Indeed, in the lead-up to the trial, Trump’s surrogates sought to portray the charges — 34 felony counts of falsifying business documents — as technical bookkeeping violations with no discernible victim. It’s a stark contrast to the prosecution’s narrative, which frames the case as a scheme to perpetrate election interference by covering up a sex scandal in the final weeks of the 2016 campaign.

Of course, not all lawyers fit the mold described by Davidoff and Dunkum. But as Trump himself recently acknowledged, jury selection is a game of luck, in which lawyers for both sides try to assess the predilections of strangers based on a few questions in court and some quick research into their backgrounds.

In run-of-the-mill cases, both prosecutors and defense teams often weed out fellow lawyers from the jury pool — or even prospective jurors with lawyers in their families. A common worry is that people with legal expertise will do their own legal analysis, rather than following the judge’s instructions.

One of the lawyers on Trump’s jury, the civil litigator, signaled during jury selection that he was well aware of that concern.

“I’m a litigator,” he said, “so I take the law seriously, and I take judges’ instructions very seriously.”

Apparently that was good enough for Trump’s team and Manhattan prosecutors. On Tuesday, both sides used several of their “peremptory strikes” — which allow them to exclude some prospective jurors without providing a reason — but did not strike either the civil litigator or the corporate lawyer.

Though lawyers on juries are held to the same standards as anyone else — a vow to consider only the evidence they see in the courtroom, and to follow the instructions given by the judge — their presence on other criminal juries has caused headaches. That’s because their fellow jurors often view them as experts on the proceedings and follow their lead.

“I typically don’t leave lawyers on a panel unless I’m one thousand percent confident that they would lean toward my client, because they will have such a strong leadership position in a jury,” Dunkum said.

For example, a juror who sat on the trial of several members of the far-right Oath Keepers organization who stormed the Capitol on Jan. 6, 2021, revealed that a lawyer on the panel helped lead deliberations and even summarized the judge’s complicated instructions at the end of the case. Defense lawyers for several of those convicted groused about the dynamic but had little recourse after the verdict.

Lawyers — or aspiring ones — can also plant landmines by misinstructing their fellow jurors.

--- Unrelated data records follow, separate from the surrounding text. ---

-- ==== Sys2Proof/Machine/Flags.lean ====
section
/-! DEFINITION. Flags.lean: FFLAGS, RMODE and the flags that operations raise (R196 to R199). -/

namespace Sys2Proof.Machine

/-- The seven sticky flags (R197). -/
abbrev FF := BitVec 7

/-- No flag. -/
def ffNone : FF := 0#7
def ffNV : FF := 1#7
def ffDZ : FF := 2#7
def ffOF : FF := 4#7
def ffUF : FF := 8#7
def ffNX : FF := 16#7
def ffIDZ : FF := 32#7
def ffXOF : FF := 64#7

/-- A flag if a condition holds. -/
def ffIf (b : Bool) (f : FF) : FF := if b then f else 0#7

/-- The union of flags. -/
def ffAll (fs : List FF) : FF := fs.foldl (· ||| ·) 0#7

/-- The mode that an RND code selects in a group: .DYN takes RMODE (R26, R199). -/
def modeOf (g : Group) : Rnd → Rnd
  | .dyn =>
    match g.rmode.toNat with
    | 0 => .rne
    | 1 => .rtz
    | 2 => .rdn
    | 3 => .rup
    | _ => .rna
  | r => r

/-- A write to RMODE: codes 5, 6 and 7 leave the mode unchanged (R196). -/
def writeRmode (old : BitVec 3) (x : Word) : BitVec 3 :=
  let n := x.setWidth 3
  if n.toNat ≤ 4 then n else old

end Sys2Proof.Machine
end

In one widely publicized episode from the 1980s, a juror about to enter law school helped persuade colleagues on a Washington federal court jury to return a $2 million defamation verdict against The Washington Post over an article suggesting nepotism by the then-president of Mobil Oil, William Tavoulareas.

After the verdict, the American Lawyer magazine reported that the foreperson of the jury had managed to convince several fellow jurors that the Post had a legal duty to prove its story true, even though the judge had instructed the jurors that the legal burden was actually on Tavoulareas to prove the story false.

The judge later overturned the verdict, and a federal appeals court eventually upheld that decision, effectively ending the case.

Josh Gerstein and Kyle Cheney contributed to this report.